------ DATA
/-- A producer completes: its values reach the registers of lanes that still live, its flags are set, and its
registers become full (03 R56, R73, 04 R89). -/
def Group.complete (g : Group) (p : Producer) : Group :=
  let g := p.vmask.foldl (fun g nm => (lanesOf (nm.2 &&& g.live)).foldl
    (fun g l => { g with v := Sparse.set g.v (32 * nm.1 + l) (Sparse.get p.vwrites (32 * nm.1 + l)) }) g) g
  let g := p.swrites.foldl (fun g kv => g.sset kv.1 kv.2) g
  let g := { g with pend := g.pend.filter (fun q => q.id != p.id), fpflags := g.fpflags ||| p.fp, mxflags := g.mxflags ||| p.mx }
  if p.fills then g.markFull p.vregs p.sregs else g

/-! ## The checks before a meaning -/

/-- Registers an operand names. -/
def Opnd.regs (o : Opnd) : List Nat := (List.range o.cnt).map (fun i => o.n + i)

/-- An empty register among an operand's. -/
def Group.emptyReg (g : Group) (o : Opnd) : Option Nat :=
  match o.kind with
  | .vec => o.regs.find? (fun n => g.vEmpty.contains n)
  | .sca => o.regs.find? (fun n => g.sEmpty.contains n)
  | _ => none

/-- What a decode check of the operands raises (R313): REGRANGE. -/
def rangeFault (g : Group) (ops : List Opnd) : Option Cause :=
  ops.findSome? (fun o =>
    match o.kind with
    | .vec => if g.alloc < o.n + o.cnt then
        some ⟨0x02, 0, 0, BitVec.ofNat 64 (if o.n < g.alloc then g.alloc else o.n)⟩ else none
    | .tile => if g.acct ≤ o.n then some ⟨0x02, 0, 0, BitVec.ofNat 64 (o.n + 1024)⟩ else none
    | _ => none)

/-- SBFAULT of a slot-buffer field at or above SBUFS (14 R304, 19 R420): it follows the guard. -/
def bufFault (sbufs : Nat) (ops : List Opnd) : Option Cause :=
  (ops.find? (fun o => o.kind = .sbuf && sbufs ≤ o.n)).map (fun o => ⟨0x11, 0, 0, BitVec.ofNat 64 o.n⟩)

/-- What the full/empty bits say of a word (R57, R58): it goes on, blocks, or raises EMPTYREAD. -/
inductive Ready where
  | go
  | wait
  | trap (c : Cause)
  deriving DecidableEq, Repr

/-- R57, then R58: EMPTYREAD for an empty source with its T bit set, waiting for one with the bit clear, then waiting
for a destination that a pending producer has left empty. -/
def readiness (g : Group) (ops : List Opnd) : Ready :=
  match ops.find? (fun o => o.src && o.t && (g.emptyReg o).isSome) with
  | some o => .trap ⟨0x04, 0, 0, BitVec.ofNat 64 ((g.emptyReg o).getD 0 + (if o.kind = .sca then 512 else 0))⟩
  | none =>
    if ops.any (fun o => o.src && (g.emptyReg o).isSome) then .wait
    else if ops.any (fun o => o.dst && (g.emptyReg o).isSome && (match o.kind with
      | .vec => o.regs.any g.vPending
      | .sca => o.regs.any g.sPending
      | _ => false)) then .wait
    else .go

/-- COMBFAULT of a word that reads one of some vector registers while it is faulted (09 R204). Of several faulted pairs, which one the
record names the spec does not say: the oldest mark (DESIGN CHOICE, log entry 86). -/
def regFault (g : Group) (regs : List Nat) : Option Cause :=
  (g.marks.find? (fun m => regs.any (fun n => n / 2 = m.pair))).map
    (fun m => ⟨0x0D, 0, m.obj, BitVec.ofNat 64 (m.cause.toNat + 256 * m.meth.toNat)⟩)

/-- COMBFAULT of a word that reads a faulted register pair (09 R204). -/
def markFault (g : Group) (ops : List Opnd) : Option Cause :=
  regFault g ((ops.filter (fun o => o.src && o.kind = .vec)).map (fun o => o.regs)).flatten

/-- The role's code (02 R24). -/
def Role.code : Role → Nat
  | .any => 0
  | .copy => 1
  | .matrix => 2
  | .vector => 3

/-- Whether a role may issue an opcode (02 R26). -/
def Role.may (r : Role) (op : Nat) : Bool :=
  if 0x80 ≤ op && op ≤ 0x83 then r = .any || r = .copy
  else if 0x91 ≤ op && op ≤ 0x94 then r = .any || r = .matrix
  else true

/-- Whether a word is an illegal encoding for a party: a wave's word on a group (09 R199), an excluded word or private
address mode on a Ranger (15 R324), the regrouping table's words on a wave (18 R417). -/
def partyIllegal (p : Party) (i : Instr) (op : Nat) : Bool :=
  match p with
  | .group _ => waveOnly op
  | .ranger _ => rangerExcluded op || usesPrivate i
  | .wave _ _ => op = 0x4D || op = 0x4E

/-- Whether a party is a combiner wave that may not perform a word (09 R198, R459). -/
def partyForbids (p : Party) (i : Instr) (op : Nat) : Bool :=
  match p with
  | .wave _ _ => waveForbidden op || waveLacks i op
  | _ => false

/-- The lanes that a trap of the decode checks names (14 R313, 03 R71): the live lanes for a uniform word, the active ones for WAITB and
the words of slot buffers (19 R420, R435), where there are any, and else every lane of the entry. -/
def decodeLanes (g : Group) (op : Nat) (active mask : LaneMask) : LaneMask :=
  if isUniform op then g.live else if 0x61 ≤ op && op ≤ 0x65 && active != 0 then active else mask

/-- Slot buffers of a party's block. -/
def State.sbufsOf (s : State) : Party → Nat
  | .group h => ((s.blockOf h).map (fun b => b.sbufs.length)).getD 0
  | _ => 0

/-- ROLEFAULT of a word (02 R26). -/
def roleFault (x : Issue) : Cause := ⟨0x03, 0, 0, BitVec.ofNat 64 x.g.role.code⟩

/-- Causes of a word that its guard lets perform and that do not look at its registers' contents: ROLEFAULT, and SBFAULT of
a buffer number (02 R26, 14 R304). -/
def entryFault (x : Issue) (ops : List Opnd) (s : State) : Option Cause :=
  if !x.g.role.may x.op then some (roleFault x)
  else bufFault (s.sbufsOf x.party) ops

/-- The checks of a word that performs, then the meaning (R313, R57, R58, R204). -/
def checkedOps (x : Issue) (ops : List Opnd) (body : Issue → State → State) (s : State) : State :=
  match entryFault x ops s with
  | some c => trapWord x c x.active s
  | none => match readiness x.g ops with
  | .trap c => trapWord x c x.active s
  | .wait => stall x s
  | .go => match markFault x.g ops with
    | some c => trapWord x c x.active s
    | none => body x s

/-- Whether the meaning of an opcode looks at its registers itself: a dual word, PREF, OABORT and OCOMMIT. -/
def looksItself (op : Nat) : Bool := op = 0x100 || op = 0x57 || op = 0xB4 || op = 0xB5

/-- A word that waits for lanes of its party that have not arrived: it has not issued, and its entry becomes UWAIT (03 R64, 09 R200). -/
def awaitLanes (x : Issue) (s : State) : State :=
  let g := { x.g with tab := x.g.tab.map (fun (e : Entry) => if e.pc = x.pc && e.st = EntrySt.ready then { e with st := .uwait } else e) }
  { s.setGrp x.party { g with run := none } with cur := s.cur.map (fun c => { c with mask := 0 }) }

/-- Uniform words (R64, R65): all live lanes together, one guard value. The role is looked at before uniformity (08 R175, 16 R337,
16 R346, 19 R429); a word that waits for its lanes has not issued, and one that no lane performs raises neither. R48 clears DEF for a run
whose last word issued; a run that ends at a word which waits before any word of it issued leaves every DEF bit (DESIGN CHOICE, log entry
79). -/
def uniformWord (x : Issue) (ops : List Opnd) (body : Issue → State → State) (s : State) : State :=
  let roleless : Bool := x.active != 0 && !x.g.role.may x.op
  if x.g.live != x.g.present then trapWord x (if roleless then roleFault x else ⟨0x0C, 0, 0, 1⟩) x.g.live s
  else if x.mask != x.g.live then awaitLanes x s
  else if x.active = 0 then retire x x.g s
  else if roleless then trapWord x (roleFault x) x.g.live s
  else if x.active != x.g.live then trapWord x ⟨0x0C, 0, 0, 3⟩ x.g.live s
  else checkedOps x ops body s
------------
**PROMPT:**
Among the records above, repeat exactly the line with "def Group.complete (g", the line with "operand names. -/", and every line in between, and only those.

**TASK ANSWER:**
def Group.complete (g : Group) (p : Producer) : Group :=
  let g := p.vmask.foldl (fun g nm => (lanesOf (nm.2 &&& g.live)).foldl
    (fun g l => { g with v := Sparse.set g.v (32 * nm.1 + l) (Sparse.get p.vwrites (32 * nm.1 + l)) }) g) g
  let g := p.swrites.foldl (fun g kv => g.sset kv.1 kv.2) g
  let g := { g with pend := g.pend.filter (fun q => q.id != p.id), fpflags := g.fpflags ||| p.fp, mxflags := g.mxflags ||| p.mx }
  if p.fills then g.markFull p.vregs p.sregs else g

/-! ## The checks before a meaning -/

/-- Registers an operand names. -/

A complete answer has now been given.